3.3 Method’s Significance
MSC minimizes the number of domain pairs which will be used for predicting protein
interactions by choosing the minimum set of domain pairs which explain all the
protein interactions in the training data. The number or predicted protein pairs
decreases by minimizing the number of domain pairs chosen. This decreases the
number of false positive interactions. False positive interactions are protein
interactions which are predicted but not contained in the test data set. However
enough domain pairs are chosen to explain the training data set and therefore these
domain pairs can predict at least all the protein pairs in the training data set. Any
additional protein pairs which are predicted are less likely to be false positives as will
be seen through experimentation. Two metrics are used to measure how good the
protein predictions are, specificity and sensitivity.
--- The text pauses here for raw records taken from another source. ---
theorem onEnded (hs : Booked a s) (d : Nat) (c : Command) (x : CommandResult) : Booked a (s.onEnded d c x) := by
  unfold State.onEnded
  repeat' split
  all_goals
    repeat' first
      | exact hs | apply reissueShow | apply reportTag | apply tagResult | apply unlockTimedOut
      | apply lockTimedOut

theorem onResult (hs : Booked a s) (d : Nat) (c : Command) (x : CommandResult) : Booked a (s.onResult d c x) := by
  unfold State.onResult
  split <;> first | exact hs | exact onEnded hs _ _ _

theorem takeOffline (hs : Booked a s) (d : Nat) (silence : Bool) : Booked a (s.takeOffline d silence) := by
  unfold State.takeOffline
  dsimp only
  repeat' split
  all_goals
    repeat' first
      | exact hs | apply loseReservation | apply startOffline | apply reportSilence | apply editDock
      | apply discardRelease | apply tellVan | apply giveUp
  all_goals exact fun _ => rfl

theorem matchCensus (hs : Booked a s) (d : Nat) (present : Option (Option TagImage)) :
    Booked a (s.matchCensus d present) := by
  unfold State.matchCensus
  repeat' split
  all_goals (repeat' first | exact hs | apply issue | apply reportTag | apply discardBike | apply arrive)

theorem reconcile (hs : Booked a s) (d : Nat) (lock : LockPosition) (present : Option (Option TagImage)) :
    Booked a (s.reconcile d lock present) := by
  unfold State.reconcile
  extract_lets s0 s1 s2 s3 s4
  have h0 : Booked a s0 := by
    unfold s0
    split
    · exact hs
    · exact hs.takeOffline _ _
  have h1 : Booked a s1 := (h0.editDock _ _).matchCensus _ _
  have h2 : Booked a s2 := by
    unfold s2
    split
    · exact h1.issue _ _
    · exact h1
  have h3 : Booked a s3 := h2.editDock _ _
  have h4 : Booked a s4 := by
    unfold s4
    split
    · exact h3.censusLockout _
    · exact h3
  exact (h4.cancelOffline _).putRun _ _

theorem overflowPresence (hs : Booked a s) (d : Nat) (present : Option (Option TagImage)) :
    Booked a (s.overflowPresence d present) := by
  unfold State.overflowPresence
  repeat' split
  all_goals (repeat' first | exact hs | apply onRemoved | apply onPresent)

theorem overflowLock (hs : Booked a s) (d : Nat) (lock : LockPosition) : Booked a (s.overflowLock d lock) := by
  unfold State.overflowLock
  repeat' split
  all_goals (repeat' first | exact hs | apply onUnlocked | apply onLocked)

theorem overflow (hs : Booked a s) (d : Nat) (lock : LockPosition) (present : Option (Option TagImage)) :
    Booked a (s.overflow d lock present) := by
  unfold State.overflow
  repeat' first | exact hs | apply editDock | apply overflowPresence | apply overflowLock
  all_goals exact fun _ => rfl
Specificity = # matches / # predicted protein interactions .
(2)
Sensitivity = # matches / # protein interactions in test data set .
(3)
The number of matches is the number of predicted protein interactions which are
included in the testing data set. MSC aims to maximize specificity while maintaining
a high sensitivity.
3.5 Prediction
Once MSC is finished choosing all the domain pairs needed to explain the training
data, these domain pairs predict protein interactions. The probability of each
observed protein pair is calculated. If the probability is greater than some threshold
this protein pair is predicted to be interacting. The number of matches between the
predicted data set and observed data set is increased by one. On the other hand if the
probability is less than some threshold the protein pair is predicted not to interact.
This case increases the number of false negatives by one.
The following pseudo code tests whether an observed interacting protein pair is
predicted to interact or not:
Prediction (observed data, Domain matrix)
For every observed protein Pi
For every observed protein Pj interacting with Pi
Predict the probability(Pi, Pj)
If probability (Pi, Pj) > threshold
(Pi, Pj) is predicted to interact;
increment number of matches by one;
Else
(Pi, Pj) is not predicted to interact;
increment number of false_negatives by one;
end
end
Predict the probability(Pi, Pj)
begin
non_interaction := 1.0;
For every domain Di contained in Pi
For every domain Dj contained in Pj
Dij := see equation 1;
non_interaction := non_interaction_prob * Dij;
end
end
return 1 - non_interaction;
end.
This algorithm can easily be modified to predict all protein interactions given a set
of proteins and their structure. Instead of looking at observed protein interactions as
in the first for loop, look at all possible protein interactions. As for the “if statement”
instead of incrementing the number of matches you increment the number of
predicted protein interactions.
4 Results
4.1 Comparison between AM, MLE, MSC, and MSC by Probability
4.2 Comparison with Other Methods
5 Future Work
Any number of different weight functions could be implemented where different
weight functions could be more meaningful given the data used. Some weight
functions could rely more on the presence of protein interactions, others on the
absence of protein interactions, while others could take both into consideration, for
example MSC with probability. MSC can also incorporate different methods which
rely on domain interaction by using these different methods as weight functions. It
can be used to aid the different methods which use multiple sources to determine
domain interaction such as InterDom.
Different assumptions could also be made. Instead of looking at a domain pair as
the cause of interactions, consider groups of domains interacting with other groups, or
consider interactions which are dependent on previous interactions, protein
interactions are not independent.
Some work could also be done on the optimization of MSC. It currently uses a
matrix which contains a significant number of wasted space, and it is costly to find the
largest number in matrix every time you are searching for a domain pair. A heap data
structure could be implemented which minimizes these expenses.